In the entries that follow, the first line to write out is the one containing "else s.pc + 2 := rfl", and the last is the one containing "c).sp = s.sp := rfl". Reproduce that stretch exactly, with nothing before or after it.

** Opening Provided data block **

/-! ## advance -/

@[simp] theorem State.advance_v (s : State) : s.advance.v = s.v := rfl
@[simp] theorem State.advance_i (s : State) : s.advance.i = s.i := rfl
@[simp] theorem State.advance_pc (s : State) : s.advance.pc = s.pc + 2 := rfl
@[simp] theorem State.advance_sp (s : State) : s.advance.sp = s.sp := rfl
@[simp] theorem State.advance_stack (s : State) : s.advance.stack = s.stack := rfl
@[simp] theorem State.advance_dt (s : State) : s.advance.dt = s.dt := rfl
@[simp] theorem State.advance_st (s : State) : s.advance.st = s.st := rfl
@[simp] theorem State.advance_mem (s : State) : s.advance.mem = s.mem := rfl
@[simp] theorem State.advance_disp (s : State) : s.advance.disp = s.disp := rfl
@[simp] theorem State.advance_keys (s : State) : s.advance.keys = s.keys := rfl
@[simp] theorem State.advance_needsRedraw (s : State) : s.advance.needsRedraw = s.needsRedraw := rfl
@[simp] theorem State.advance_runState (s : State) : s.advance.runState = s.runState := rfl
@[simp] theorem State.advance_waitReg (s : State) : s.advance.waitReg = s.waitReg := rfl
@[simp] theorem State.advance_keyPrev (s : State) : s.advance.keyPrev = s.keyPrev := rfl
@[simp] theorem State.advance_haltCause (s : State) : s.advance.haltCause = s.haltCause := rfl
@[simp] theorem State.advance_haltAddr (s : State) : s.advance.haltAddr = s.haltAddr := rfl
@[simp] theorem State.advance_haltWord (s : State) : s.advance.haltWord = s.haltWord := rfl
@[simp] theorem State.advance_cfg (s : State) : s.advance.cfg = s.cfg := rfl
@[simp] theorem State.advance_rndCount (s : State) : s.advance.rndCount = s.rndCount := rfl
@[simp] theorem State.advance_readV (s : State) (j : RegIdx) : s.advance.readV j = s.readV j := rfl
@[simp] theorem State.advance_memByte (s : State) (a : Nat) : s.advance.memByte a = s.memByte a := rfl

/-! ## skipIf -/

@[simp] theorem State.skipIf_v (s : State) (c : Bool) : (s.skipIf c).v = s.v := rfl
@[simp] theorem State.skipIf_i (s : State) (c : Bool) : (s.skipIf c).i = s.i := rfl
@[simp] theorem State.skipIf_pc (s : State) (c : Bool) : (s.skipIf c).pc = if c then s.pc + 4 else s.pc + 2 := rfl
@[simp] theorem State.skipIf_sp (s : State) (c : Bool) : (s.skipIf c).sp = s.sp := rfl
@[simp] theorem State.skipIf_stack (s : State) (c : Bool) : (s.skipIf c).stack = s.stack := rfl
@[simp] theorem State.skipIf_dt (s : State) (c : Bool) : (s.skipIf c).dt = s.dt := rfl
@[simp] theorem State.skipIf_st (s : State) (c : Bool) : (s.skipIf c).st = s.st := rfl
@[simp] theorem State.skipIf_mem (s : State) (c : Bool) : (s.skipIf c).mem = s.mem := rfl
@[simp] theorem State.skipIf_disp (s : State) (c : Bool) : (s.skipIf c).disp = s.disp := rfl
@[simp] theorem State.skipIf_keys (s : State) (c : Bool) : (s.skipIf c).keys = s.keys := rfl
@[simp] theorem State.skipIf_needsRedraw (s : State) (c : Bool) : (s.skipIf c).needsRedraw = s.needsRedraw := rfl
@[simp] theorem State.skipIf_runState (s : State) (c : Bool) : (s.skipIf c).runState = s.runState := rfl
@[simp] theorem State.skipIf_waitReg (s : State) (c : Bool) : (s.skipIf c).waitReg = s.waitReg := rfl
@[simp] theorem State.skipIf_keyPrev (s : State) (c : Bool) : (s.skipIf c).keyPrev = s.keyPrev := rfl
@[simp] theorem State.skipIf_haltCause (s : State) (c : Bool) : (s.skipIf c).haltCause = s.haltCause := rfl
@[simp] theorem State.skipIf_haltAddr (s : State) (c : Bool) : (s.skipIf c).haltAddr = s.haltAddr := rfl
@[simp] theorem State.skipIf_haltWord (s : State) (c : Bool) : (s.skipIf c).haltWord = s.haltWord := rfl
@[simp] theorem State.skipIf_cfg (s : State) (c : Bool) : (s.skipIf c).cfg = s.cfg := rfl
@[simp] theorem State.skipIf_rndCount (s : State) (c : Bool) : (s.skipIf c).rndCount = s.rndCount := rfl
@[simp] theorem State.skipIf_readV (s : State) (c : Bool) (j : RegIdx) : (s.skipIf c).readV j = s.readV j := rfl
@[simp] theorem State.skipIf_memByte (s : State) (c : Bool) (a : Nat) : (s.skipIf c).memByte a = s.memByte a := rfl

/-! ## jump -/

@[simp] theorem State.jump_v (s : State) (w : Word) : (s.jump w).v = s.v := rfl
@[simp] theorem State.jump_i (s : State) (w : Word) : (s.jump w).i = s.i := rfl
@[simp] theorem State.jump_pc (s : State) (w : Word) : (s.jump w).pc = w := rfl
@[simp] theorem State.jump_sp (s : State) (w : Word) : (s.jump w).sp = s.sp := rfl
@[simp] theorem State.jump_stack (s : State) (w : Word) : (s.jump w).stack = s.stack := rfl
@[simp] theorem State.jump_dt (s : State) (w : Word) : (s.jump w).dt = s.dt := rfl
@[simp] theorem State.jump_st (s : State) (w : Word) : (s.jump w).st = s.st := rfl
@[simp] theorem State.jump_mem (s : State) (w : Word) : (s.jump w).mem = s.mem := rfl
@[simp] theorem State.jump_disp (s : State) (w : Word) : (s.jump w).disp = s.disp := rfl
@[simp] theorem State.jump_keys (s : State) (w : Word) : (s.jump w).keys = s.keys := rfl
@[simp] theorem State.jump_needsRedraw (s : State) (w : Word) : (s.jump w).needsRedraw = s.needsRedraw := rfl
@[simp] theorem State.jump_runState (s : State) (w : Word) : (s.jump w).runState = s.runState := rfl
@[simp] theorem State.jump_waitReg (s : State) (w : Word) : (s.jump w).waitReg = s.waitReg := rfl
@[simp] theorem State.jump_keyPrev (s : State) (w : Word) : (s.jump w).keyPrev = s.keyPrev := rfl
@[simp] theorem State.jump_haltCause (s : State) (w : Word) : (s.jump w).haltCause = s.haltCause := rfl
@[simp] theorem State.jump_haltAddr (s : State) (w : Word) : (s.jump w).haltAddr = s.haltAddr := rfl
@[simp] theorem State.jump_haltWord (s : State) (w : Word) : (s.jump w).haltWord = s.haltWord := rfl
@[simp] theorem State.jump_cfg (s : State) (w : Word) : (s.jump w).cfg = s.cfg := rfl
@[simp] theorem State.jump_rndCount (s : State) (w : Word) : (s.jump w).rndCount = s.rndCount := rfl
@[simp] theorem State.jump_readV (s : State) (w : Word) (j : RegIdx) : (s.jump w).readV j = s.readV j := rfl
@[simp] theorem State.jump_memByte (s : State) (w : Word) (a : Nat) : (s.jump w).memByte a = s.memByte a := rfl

** Closing Provided data block **

• Task response:
@[simp] theorem State.skipIf_pc (s : State) (c : Bool) : (s.skipIf c).pc = if c then s.pc + 4 else s.pc + 2 := rfl
@[simp] theorem State.skipIf_sp (s : State) (c : Bool) : (s.skipIf c).sp = s.sp := rfl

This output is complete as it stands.